- _What the task asks_:
Which lines below fall between the one containing "discarded (D35). -/" and the one containing "if s.agent ≠ .main then .error .encoderOwnership"? Repeat them exactly, counting both of those lines, and add nothing else.

- _Data in this exercise_:

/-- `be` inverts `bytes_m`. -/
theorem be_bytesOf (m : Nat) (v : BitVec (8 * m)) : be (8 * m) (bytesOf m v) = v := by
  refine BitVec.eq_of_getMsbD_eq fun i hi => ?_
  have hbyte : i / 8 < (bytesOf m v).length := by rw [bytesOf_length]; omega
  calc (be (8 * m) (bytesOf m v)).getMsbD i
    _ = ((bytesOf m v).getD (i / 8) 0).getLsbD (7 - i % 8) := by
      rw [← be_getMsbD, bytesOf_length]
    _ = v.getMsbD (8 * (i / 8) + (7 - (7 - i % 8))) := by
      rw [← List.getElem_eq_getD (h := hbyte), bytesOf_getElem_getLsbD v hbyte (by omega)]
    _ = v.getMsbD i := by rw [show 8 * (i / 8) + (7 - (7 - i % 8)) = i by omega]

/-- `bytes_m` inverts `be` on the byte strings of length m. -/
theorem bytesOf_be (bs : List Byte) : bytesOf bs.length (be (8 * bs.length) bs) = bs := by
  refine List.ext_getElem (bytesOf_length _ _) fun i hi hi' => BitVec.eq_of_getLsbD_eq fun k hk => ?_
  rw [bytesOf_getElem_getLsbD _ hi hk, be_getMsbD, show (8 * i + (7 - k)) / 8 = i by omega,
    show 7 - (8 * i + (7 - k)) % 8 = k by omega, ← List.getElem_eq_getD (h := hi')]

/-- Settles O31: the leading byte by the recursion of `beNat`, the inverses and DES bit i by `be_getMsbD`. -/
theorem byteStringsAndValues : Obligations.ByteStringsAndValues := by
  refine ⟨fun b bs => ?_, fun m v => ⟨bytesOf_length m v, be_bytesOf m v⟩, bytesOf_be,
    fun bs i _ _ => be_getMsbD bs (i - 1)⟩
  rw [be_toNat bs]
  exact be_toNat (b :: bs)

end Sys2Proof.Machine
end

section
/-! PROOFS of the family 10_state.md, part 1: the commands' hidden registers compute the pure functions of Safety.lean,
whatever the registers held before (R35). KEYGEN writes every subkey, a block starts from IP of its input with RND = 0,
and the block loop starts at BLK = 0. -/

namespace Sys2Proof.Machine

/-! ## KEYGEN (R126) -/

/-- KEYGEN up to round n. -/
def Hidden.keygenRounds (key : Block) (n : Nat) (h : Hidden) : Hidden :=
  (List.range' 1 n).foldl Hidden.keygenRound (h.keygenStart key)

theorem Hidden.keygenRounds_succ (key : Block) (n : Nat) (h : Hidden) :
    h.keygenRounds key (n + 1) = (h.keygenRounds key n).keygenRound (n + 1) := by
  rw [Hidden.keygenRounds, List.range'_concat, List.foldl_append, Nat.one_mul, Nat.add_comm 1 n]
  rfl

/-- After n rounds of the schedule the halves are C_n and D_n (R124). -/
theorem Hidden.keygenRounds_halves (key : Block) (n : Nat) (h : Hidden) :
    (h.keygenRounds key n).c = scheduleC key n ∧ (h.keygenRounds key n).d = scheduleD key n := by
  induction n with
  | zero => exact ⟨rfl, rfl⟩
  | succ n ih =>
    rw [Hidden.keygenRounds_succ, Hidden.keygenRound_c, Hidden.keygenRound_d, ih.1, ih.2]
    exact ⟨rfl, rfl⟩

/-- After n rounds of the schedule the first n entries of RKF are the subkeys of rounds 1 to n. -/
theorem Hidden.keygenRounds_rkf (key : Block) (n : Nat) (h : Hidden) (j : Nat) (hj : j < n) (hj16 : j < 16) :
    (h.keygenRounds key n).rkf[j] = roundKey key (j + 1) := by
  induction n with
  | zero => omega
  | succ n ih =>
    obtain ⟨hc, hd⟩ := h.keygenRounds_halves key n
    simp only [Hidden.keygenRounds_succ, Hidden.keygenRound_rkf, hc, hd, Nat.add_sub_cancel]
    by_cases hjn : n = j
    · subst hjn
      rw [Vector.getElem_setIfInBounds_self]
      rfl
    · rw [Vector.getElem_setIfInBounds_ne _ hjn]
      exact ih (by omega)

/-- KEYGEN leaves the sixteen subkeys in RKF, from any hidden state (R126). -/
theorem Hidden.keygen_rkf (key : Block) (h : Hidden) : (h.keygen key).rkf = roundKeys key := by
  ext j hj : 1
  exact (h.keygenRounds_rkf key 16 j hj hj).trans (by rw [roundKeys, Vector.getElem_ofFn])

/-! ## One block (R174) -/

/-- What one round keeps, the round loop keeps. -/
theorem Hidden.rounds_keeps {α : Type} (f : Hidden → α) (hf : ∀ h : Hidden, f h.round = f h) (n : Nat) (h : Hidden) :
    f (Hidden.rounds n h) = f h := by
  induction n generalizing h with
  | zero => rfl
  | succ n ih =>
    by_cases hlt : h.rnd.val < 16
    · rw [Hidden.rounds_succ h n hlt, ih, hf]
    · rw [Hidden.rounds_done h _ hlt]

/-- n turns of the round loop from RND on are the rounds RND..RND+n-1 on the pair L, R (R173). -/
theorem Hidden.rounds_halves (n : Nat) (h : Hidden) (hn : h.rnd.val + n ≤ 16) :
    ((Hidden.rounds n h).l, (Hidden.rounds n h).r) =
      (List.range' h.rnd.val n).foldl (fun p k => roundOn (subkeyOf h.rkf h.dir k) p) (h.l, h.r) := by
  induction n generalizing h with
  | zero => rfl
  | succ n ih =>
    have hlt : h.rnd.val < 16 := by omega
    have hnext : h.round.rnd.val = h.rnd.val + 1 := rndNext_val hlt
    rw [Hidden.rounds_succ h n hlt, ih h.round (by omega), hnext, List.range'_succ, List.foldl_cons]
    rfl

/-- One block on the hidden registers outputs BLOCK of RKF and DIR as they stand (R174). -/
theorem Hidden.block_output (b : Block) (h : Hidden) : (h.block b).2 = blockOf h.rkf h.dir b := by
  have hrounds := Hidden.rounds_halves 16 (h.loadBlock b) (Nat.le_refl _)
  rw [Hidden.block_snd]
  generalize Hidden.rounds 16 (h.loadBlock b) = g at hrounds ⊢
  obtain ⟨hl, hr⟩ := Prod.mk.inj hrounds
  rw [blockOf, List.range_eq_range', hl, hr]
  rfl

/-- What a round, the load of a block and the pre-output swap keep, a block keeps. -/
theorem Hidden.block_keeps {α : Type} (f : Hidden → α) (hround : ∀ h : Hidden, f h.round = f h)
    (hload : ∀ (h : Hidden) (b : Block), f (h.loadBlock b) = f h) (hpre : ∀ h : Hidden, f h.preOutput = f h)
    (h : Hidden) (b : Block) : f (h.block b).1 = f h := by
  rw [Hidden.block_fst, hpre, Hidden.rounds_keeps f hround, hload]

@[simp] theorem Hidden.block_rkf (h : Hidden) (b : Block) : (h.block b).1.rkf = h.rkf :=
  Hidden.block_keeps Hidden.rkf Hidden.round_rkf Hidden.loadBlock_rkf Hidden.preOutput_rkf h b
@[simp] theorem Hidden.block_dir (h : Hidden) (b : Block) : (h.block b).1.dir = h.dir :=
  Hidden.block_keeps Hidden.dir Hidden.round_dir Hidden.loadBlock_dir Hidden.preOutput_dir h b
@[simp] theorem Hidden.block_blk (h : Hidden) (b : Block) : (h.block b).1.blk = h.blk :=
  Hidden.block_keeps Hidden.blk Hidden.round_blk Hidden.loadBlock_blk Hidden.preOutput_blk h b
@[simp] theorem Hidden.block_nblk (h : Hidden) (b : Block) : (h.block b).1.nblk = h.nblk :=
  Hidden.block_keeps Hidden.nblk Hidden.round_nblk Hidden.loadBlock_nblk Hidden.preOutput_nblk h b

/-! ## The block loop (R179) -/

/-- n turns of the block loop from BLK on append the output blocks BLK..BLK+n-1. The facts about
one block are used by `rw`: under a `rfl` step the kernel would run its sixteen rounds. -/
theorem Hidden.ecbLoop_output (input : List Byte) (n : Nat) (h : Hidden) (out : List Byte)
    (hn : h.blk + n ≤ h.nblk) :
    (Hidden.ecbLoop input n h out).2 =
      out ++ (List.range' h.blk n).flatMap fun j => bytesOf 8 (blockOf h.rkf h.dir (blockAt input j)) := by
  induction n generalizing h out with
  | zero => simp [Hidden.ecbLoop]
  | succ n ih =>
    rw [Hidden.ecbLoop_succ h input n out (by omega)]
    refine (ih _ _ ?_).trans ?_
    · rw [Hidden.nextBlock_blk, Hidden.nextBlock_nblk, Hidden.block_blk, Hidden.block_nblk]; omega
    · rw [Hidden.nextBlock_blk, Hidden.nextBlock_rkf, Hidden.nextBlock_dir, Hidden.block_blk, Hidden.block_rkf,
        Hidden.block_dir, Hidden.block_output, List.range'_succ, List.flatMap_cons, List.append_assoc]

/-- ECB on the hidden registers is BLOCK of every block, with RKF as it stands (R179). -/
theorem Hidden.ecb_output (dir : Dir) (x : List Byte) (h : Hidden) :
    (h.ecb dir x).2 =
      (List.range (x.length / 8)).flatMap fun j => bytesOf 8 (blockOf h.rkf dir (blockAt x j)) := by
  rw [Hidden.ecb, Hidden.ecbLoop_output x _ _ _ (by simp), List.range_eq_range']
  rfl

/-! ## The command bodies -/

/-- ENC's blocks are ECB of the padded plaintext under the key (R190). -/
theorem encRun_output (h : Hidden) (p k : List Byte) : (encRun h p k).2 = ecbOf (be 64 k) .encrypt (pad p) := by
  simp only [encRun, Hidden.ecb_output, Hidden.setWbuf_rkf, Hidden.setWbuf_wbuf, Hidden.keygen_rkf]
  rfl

* * *

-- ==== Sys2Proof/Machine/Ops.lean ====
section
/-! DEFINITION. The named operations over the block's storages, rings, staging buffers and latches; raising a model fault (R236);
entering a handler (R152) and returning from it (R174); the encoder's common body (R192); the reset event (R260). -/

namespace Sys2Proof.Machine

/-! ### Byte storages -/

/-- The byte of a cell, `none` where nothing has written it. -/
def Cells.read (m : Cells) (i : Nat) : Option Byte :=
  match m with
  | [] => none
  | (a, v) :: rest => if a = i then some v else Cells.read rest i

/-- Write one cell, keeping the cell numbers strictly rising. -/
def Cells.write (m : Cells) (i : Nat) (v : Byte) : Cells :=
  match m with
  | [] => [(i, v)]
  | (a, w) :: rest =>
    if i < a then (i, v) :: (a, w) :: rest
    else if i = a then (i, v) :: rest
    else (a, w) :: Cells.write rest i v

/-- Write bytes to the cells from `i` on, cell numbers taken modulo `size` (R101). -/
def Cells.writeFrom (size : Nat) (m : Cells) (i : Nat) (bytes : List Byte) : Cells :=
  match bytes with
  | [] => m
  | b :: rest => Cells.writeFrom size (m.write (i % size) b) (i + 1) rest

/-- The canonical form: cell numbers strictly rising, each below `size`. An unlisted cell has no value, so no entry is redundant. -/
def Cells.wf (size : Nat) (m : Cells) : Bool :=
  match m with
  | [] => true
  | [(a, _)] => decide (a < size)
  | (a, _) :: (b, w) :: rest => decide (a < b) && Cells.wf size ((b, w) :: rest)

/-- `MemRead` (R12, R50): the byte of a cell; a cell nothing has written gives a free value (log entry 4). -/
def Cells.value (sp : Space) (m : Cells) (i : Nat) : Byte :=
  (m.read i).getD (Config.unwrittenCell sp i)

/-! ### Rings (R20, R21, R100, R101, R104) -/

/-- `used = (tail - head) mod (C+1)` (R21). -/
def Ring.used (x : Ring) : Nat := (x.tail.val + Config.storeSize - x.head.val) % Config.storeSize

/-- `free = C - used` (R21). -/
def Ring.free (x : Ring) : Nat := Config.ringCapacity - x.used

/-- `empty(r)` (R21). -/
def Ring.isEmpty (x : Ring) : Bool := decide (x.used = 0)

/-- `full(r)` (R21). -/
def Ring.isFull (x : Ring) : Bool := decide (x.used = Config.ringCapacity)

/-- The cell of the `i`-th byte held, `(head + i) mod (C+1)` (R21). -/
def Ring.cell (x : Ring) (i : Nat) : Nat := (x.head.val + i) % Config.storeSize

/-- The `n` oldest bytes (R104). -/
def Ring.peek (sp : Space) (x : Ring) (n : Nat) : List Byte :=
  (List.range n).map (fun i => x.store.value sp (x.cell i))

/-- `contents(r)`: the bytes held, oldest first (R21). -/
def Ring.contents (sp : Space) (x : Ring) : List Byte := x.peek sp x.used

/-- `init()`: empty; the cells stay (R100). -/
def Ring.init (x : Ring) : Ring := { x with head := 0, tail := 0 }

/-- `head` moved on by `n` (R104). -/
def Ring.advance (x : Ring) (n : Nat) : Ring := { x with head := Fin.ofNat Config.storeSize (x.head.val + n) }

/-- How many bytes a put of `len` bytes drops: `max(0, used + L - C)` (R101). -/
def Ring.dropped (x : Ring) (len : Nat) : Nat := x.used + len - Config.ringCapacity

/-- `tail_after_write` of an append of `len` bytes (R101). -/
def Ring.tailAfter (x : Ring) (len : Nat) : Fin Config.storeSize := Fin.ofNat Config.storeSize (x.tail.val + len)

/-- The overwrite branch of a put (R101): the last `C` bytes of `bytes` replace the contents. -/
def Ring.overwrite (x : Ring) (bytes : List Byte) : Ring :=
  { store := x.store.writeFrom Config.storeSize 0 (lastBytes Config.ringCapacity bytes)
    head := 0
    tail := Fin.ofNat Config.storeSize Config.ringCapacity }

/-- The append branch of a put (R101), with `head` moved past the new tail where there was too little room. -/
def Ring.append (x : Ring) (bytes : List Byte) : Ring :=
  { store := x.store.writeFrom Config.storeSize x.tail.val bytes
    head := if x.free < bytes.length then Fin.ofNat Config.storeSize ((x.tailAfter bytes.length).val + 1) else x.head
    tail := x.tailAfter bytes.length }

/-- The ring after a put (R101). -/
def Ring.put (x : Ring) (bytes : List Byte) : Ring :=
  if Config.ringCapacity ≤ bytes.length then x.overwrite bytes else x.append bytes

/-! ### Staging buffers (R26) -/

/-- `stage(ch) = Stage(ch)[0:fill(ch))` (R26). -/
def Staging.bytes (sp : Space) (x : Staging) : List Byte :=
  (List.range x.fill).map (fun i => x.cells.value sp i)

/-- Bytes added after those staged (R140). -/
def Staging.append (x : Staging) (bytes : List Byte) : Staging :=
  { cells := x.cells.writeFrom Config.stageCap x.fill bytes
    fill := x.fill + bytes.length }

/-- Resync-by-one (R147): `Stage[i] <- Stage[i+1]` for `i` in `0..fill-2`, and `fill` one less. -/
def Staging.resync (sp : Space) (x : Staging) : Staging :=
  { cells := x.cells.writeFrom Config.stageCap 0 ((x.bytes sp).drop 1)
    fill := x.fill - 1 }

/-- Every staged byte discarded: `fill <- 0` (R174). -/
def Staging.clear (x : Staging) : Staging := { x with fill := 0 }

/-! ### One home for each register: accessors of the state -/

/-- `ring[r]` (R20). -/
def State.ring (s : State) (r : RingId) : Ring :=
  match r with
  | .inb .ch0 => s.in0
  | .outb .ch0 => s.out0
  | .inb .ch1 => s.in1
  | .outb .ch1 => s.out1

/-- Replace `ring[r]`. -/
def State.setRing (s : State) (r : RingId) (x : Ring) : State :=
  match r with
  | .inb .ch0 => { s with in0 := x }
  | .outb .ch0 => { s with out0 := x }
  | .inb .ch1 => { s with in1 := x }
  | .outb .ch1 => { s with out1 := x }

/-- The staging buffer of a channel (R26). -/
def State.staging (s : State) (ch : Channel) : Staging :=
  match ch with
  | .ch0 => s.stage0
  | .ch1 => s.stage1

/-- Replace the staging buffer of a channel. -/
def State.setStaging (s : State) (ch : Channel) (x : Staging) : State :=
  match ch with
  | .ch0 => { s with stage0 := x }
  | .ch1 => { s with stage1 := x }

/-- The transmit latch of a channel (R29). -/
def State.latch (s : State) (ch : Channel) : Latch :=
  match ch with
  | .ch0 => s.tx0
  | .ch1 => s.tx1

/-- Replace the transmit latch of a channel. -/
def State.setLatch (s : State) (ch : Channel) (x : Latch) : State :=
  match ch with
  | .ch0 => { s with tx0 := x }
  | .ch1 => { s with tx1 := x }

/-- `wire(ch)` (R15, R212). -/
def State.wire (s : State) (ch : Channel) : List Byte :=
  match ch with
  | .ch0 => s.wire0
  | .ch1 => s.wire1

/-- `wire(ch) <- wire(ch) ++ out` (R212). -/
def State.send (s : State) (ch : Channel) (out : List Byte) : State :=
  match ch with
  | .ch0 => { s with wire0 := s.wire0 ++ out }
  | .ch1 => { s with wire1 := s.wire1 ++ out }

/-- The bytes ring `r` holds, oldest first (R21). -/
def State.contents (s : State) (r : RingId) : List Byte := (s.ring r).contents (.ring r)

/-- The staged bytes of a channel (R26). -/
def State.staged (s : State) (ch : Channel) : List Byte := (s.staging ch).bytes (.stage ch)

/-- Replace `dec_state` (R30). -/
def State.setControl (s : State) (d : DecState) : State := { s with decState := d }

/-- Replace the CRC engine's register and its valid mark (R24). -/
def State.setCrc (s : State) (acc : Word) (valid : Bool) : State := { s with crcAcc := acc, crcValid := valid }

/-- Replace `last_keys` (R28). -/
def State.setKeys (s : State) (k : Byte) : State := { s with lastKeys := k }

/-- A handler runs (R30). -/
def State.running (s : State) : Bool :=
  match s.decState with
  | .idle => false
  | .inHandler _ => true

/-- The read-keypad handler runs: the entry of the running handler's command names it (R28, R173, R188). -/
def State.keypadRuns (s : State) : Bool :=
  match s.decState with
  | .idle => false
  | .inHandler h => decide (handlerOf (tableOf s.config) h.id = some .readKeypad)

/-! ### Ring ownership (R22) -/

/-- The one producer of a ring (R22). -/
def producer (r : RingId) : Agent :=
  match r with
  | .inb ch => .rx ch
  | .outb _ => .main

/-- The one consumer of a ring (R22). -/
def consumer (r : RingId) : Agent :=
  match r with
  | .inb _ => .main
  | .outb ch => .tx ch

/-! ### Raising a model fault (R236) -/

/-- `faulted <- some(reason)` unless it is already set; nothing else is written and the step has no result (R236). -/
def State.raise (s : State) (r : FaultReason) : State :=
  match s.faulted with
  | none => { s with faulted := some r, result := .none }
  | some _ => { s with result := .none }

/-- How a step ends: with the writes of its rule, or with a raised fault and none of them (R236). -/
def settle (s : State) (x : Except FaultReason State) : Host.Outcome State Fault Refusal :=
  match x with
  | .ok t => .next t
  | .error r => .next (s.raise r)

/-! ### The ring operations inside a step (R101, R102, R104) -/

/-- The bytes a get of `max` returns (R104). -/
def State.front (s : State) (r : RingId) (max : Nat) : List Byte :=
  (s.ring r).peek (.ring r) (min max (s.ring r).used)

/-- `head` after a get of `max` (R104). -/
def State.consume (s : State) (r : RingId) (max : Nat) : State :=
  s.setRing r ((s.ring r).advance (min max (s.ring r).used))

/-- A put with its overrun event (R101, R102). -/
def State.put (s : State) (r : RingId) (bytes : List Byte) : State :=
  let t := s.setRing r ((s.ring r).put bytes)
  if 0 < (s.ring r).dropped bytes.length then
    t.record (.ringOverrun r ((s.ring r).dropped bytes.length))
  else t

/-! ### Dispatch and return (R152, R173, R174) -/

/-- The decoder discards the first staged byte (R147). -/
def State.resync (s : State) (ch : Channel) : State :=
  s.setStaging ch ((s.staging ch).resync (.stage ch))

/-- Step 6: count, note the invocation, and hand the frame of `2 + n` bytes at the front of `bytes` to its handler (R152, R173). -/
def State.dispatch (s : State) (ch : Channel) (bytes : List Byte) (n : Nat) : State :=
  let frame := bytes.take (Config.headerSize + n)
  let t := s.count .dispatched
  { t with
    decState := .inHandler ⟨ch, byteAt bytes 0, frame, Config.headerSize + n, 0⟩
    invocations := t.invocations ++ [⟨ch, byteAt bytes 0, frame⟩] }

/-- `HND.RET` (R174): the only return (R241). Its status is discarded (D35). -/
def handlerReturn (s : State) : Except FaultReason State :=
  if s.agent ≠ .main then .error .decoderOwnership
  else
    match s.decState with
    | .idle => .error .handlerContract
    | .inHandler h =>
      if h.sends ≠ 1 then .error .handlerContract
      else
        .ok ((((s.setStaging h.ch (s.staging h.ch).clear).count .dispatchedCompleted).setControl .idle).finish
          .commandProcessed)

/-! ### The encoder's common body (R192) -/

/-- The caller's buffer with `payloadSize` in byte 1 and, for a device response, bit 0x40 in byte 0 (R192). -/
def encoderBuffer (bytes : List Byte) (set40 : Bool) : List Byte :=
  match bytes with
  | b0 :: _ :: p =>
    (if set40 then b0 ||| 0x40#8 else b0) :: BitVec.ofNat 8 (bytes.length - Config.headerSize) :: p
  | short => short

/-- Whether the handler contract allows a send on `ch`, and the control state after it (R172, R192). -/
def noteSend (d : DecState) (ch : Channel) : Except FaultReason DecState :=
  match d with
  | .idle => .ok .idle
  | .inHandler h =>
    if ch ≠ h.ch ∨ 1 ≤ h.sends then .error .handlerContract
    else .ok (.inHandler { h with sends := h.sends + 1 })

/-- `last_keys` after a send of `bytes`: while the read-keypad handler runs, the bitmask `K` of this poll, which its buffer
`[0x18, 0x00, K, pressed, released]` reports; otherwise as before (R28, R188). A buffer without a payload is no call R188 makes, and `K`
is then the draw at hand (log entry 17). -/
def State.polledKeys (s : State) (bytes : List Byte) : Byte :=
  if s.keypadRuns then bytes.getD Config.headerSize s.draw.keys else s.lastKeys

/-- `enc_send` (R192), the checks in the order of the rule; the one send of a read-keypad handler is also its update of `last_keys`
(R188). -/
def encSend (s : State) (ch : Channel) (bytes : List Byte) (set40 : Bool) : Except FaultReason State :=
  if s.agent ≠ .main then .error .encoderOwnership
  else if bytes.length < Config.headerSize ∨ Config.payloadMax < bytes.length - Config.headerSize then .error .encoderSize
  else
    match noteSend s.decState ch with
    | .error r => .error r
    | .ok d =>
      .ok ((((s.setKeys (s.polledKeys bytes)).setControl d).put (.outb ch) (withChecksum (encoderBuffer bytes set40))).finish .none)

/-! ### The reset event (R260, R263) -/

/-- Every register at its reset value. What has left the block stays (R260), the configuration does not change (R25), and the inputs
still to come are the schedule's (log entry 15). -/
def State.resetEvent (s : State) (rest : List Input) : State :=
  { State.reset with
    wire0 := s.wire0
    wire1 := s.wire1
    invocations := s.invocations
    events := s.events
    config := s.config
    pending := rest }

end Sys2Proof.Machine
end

- _Solution to this problem_:
/-- `HND.RET` (R174): the only return (R241). Its status is discarded (D35). -/
def handlerReturn (s : State) : Except FaultReason State :=
  if s.agent ≠ .main then .error .decoderOwnership
  else
    match s.decState with
    | .idle => .error .handlerContract
    | .inHandler h =>
      if h.sends ≠ 1 then .error .handlerContract
      else
        .ok ((((s.setStaging h.ch (s.staging h.ch).clear).count .dispatchedCompleted).setControl .idle).finish
          .commandProcessed)

/-! ### The encoder's common body (R192) -/

/-- The caller's buffer with `payloadSize` in byte 1 and, for a device response, bit 0x40 in byte 0 (R192). -/
def encoderBuffer (bytes : List Byte) (set40 : Bool) : List Byte :=
  match bytes with
  | b0 :: _ :: p =>
    (if set40 then b0 ||| 0x40#8 else b0) :: BitVec.ofNat 8 (bytes.length - Config.headerSize) :: p
  | short => short

/-- Whether the handler contract allows a send on `ch`, and the control state after it (R172, R192). -/
def noteSend (d : DecState) (ch : Channel) : Except FaultReason DecState :=
  match d with
  | .idle => .ok .idle
  | .inHandler h =>
    if ch ≠ h.ch ∨ 1 ≤ h.sends then .error .handlerContract
    else .ok (.inHandler { h with sends := h.sends + 1 })

/-- `last_keys` after a send of `bytes`: while the read-keypad handler runs, the bitmask `K` of this poll, which its buffer
`[0x18, 0x00, K, pressed, released]` reports; otherwise as before (R28, R188). A buffer without a payload is no call R188 makes, and `K`
is then the draw at hand (log entry 17). -/
def State.polledKeys (s : State) (bytes : List Byte) : Byte :=
  if s.keypadRuns then bytes.getD Config.headerSize s.draw.keys else s.lastKeys

/-- `enc_send` (R192), the checks in the order of the rule; the one send of a read-keypad handler is also its update of `last_keys`
(R188). -/
def encSend (s : State) (ch : Channel) (bytes : List Byte) (set40 : Bool) : Except FaultReason State :=
  if s.agent ≠ .main then .error .encoderOwnership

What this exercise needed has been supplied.